Combinatorial gels were run using 12% polyacrylamide and concentrations of all species at 100 nM. Solutions were left to react for 6 hours, then run in an XCell SureLock Mini-Cell Electrophoresis vertical gel box at 150V for 1 hour in TBE running buffer. After a gel was run, it was stained with SYBER Gold dye and imaged using an FLA-5100 fluorescent scanner (Fujifilm Life Science). Time Lapse, Final Value and Divide gels were run in 2% Super Fine Resolution Agarose (from AMRESCO) on a Thermo Scientific Owl Horizontal Gel box. In these experiments, the Initiator is tagged with a 3’ ROX fluorophore on one strand. Thus each properly-initiated polymer has a single ROX tag. Time Lapse reactions contained the following concentrations of species [I] = 80nM, [H1] = 1.5 \(\mu\)M, [H2] = 1 \(\mu\)M, [H3] = 1 \(\mu\)M. Final Values reactions contained the following concentrations of species [I] = 0 nM, 10 nM, 20 nM, 40 nM, 80 nM, 160 nM, 320 nM, 640 nM, 1\(\mu\)M; [H1] = 1.50 \(\mu\)M; [H2] = 1 \(\mu\)M; [H3] = 1 \(\mu\)M. Divide reactions contained the following concentrations of species [I] = 80nM; [D] = 0 nM, 50 nM, 100 nM, 205 nM, 500nM, 750nM, 1 \(\mu\)M, 1.5 \(\mu\)M; [H1] = 1 \(\mu\)M; [H2] = 1 \(\mu\)M; [H3] = 1 \(\mu\)M. The Gel was run 100 min after the addition of the divide complex to all samples.

Atomic force microscopy

Atomic Force Microscopy images of polymer taken with 10% Initiator (10 nM) relative to Hairpin (100 nM). 50\(\mu\)L of 1\(\times\) TAE 12.5 mM Mg\(^{++}\) was deposited on mica (from Ted Pella), followed by 1 \(\mu\) L of 5 mM Nickel Acetate and 2uL of 500 nM polymer sample after 5 hours of reaction. The sample was then imaged using a VEECO Nanoscope III with a vertical engage J-scanner.

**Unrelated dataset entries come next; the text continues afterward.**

-- ==== Sys2Proof/Machine/Crypto.lean ====
section
/-! DEFINITION. The checksums and the engines of the Coulter (Table 8-9): CRC-16 of R217, CRC-64 of R295,
SHA-256 and SHA-512 of FIPS 180-4, and pure Ed25519 of RFC 8032. -/

namespace Sys2Proof.Machine

/-! ### Cyclic redundancy checks -/

/-- One bit of the CRC-16 register (R165, R217). -/
def crcBit (c : Word) : Word := if bit c 15 then (c <<< 1) ^^^ 0x1021 else c <<< 1

/-- Sixteen bits: one word taken most significant byte first (R165). -/
def crcWord (c w : Word) : Word :=
  crcBit (crcBit (crcBit (crcBit (crcBit (crcBit (crcBit (crcBit
    (crcBit (crcBit (crcBit (crcBit (crcBit (crcBit (crcBit (crcBit (c ^^^ w))))))))))))))))

/-- The CRC-16 of R217 over the byte string of the words: start value 0xFFFF. -/
def crc16 (ws : List Word) : Word := ws.foldl crcWord 0xFFFF

/-- One byte of the CRC-16 (R217). -/
def crcByte (c : Word) (b : Byte) : Word :=
  crcBit (crcBit (crcBit (crcBit (crcBit (crcBit (crcBit (crcBit (c ^^^ (b.setWidth 16 <<< 8)))))))))

/-- The CRC-16 of R217 over bytes. -/
def crc16Bytes (bs : List Byte) : Word := bs.foldl crcByte 0xFFFF

/-- n bits of the CRC-64 register (R295). -/
def crc64Bits : Nat → BitVec 64 → BitVec 64
  | 0, c => c
  | n + 1, c => crc64Bits n (if c.getLsbD 63 then (c <<< 1) ^^^ 0x42F0E1EBA9EA3693 else c <<< 1)

/-- The CRC-64 of ECMA-182 over words, each most significant byte first, initial value 0 (R295). -/
def crc64 (ws : List Word) : BitVec 64 :=
  ws.foldl (fun c w => crc64Bits 16 (c ^^^ ((w.setWidth 64 : BitVec 64) <<< (48 : Nat)))) 0

/-! ### SHA-2 -/

/-- Round constants of SHA-256 (part 1). -/
def sha256KA : List (BitVec 32) :=
  [0x428A2F98, 0x71374491, 0xB5C0FBCF, 0xE9B5DBA5, 0x3956C25B, 0x59F111F1, 0x923F82A4, 0xAB1C5ED5,
   0xD807AA98, 0x12835B01, 0x243185BE, 0x550C7DC3, 0x72BE5D74, 0x80DEB1FE, 0x9BDC06A7, 0xC19BF174]

/-- Round constants of SHA-256 (part 2). -/
def sha256KB : List (BitVec 32) :=
  [0xE49B69C1, 0xEFBE4786, 0x0FC19DC6, 0x240CA1CC, 0x2DE92C6F, 0x4A7484AA, 0x5CB0A9DC, 0x76F988DA,
   0x983E5152, 0xA831C66D, 0xB00327C8, 0xBF597FC7, 0xC6E00BF3, 0xD5A79147, 0x06CA6351, 0x14292967]

/-- Round constants of SHA-256 (part 3). -/
def sha256KC : List (BitVec 32) :=
  [0x27B70A85, 0x2E1B2138, 0x4D2C6DFC, 0x53380D13, 0x650A7354, 0x766A0ABB, 0x81C2C92E, 0x92722C85,
   0xA2BFE8A1, 0xA81A664B, 0xC24B8B70, 0xC76C51A3, 0xD192E819, 0xD6990624, 0xF40E3585, 0x106AA070]

/-- Round constants of SHA-256 (part 4). -/
def sha256KD : List (BitVec 32) :=
  [0x19A4C116, 0x1E376C08, 0x2748774C, 0x34B0BCB5, 0x391C0CB3, 0x4ED8AA4A, 0x5B9CCA4F, 0x682E6FF3,
   0x748F82EE, 0x78A5636F, 0x84C87814, 0x8CC70208, 0x90BEFFFA, 0xA4506CEB, 0xBEF9A3F7, 0xC67178F2]

/-- Round constants of SHA-256. -/
def sha256K : List (BitVec 32) := sha256KA ++ sha256KB ++ sha256KC ++ sha256KD

/-- Initial hash value of SHA-256. -/
def sha256H : List (BitVec 32) :=
  [0x6A09E667, 0xBB67AE85, 0x3C6EF372, 0xA54FF53A, 0x510E527F, 0x9B05688C, 0x1F83D9AB, 0x5BE0CD19]

/-- Round constants of SHA-512 (part 1). -/
def sha512KA : List (BitVec 64) :=
  [0x428A2F98D728AE22, 0x7137449123EF65CD, 0xB5C0FBCFEC4D3B2F, 0xE9B5DBA58189DBBC,
   0x3956C25BF348B538, 0x59F111F1B605D019, 0x923F82A4AF194F9B, 0xAB1C5ED5DA6D8118,
   0xD807AA98A3030242, 0x12835B0145706FBE, 0x243185BE4EE4B28C, 0x550C7DC3D5FFB4E2,
   0x72BE5D74F27B896F, 0x80DEB1FE3B1696B1, 0x9BDC06A725C71235, 0xC19BF174CF692694]

/-- Round constants of SHA-512 (part 2). -/
def sha512KB : List (BitVec 64) :=
  [0xE49B69C19EF14AD2, 0xEFBE4786384F25E3, 0x0FC19DC68B8CD5B5, 0x240CA1CC77AC9C65,
   0x2DE92C6F592B0275, 0x4A7484AA6EA6E483, 0x5CB0A9DCBD41FBD4, 0x76F988DA831153B5,
   0x983E5152EE66DFAB, 0xA831C66D2DB43210, 0xB00327C898FB213F, 0xBF597FC7BEEF0EE4,
   0xC6E00BF33DA88FC2, 0xD5A79147930AA725, 0x06CA6351E003826F, 0x142929670A0E6E70]

/-- Round constants of SHA-512 (part 3). -/
def sha512KC : List (BitVec 64) :=
  [0x27B70A8546D22FFC, 0x2E1B21385C26C926, 0x4D2C6DFC5AC42AED, 0x53380D139D95B3DF,
   0x650A73548BAF63DE, 0x766A0ABB3C77B2A8, 0x81C2C92E47EDAEE6, 0x92722C851482353B,
   0xA2BFE8A14CF10364, 0xA81A664BBC423001, 0xC24B8B70D0F89791, 0xC76C51A30654BE30,
   0xD192E819D6EF5218, 0xD69906245565A910, 0xF40E35855771202A, 0x106AA07032BBD1B8]

/-- Round constants of SHA-512 (part 4). -/
def sha512KD : List (BitVec 64) :=
  [0x19A4C116B8D2D0C8, 0x1E376C085141AB53, 0x2748774CDF8EEB99, 0x34B0BCB5E19B48A8,
   0x391C0CB3C5C95A63, 0x4ED8AA4AE3418ACB, 0x5B9CCA4F7763E373, 0x682E6FF3D6B2B8A3,
   0x748F82EE5DEFB2FC, 0x78A5636F43172F60, 0x84C87814A1F0AB72, 0x8CC702081A6439EC,
   0x90BEFFFA23631E28, 0xA4506CEBDE82BDE9, 0xBEF9A3F7B2C67915, 0xC67178F2E372532B]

Spectrofluorimetry studies

Spectrofluorimetry studies were done using a SPEX Fluorolog-3 (Horiba) with external water bath and 1.6 mL synthetic quartz cells (Hellma 119-004F). The excitation was at 584 nm, while emission was at 604 nm. In all spectrofluorimetry experiments, the total reaction volume was 1.5 mL, the temperature was \(25^{\circ }\)C, and 2 nm band-pass slits were used for both excitation and emission monochrometers. Experiments were conducted with an integration time of 10 seconds at 60 second intervals. Prior to each experiment, all cuvettes were cleaned as follows: each cuvette was rinsed 15 times in Milli-Q water, 5 times in \(70\%\) ethanol, another 15 times in Milli-Q water, and finally once more in \(70\%\) ethanol and then Milli-Q water. For the slit size, concentrations, and integration times used, no measurable photobleaching was observed. Exponential and linear reactions contained the following concentrations of species [I] = 0 nM, 1 nM, 2 nM, 4 nM, 8nM, 16nM, 32 nM, 64 nM, 100 nM; [H1] = 150 nM; [H2] = 100 nM; [H3] = 100 nM. Divide reactions contained the following concentrations of species [I] = 10nM, 25 nM; [D] = 0 nM, 1 nM, 16 nM, 100 nM; [H1] = 150 nM; [H2] = 100 nM; [H3] = 100 nM.

Fluorescence normalization

Fluorescence is normalized so that one normalized unit of fluorescence corresponds to 1 nM of unquenched fluorophore-labeled strand reporter 2. This normalization is based on the fluorescence levels of annealed samples with a minimal fluorescence measurement taken of the diluted Reporter complex before the experiment was initiated, and a maximal fluorescence value that is extracted from a biexponential fit of the data taken at the end of the experiment, after the displacement strand is added to displace all unreacted fluorophore-quencher pairs.

Significance of results

In this paper, we demonstrate a molecular system for exponentially fast programmed growth using an “internal” insertion approach, which is less limited by physical interference than methods that passively rely on “external” accretion. Exponential growth aids future bottom-up fabrication—the self-manufacture of 2D and 3D molecular devices from simpler components. There is also a discussion in the supplementary material, which explains that an “extension” beyond conventional Turing machine theory is needed to analyze exponential growth in programmable physical systems, a task for theoreticians to explore. Physical sequential Turing machines cannot achieve exponential growth of structure in real time, yet taxonomically less powerful physical formalisms can do this. A need for an “extended” computation/physical theory arises.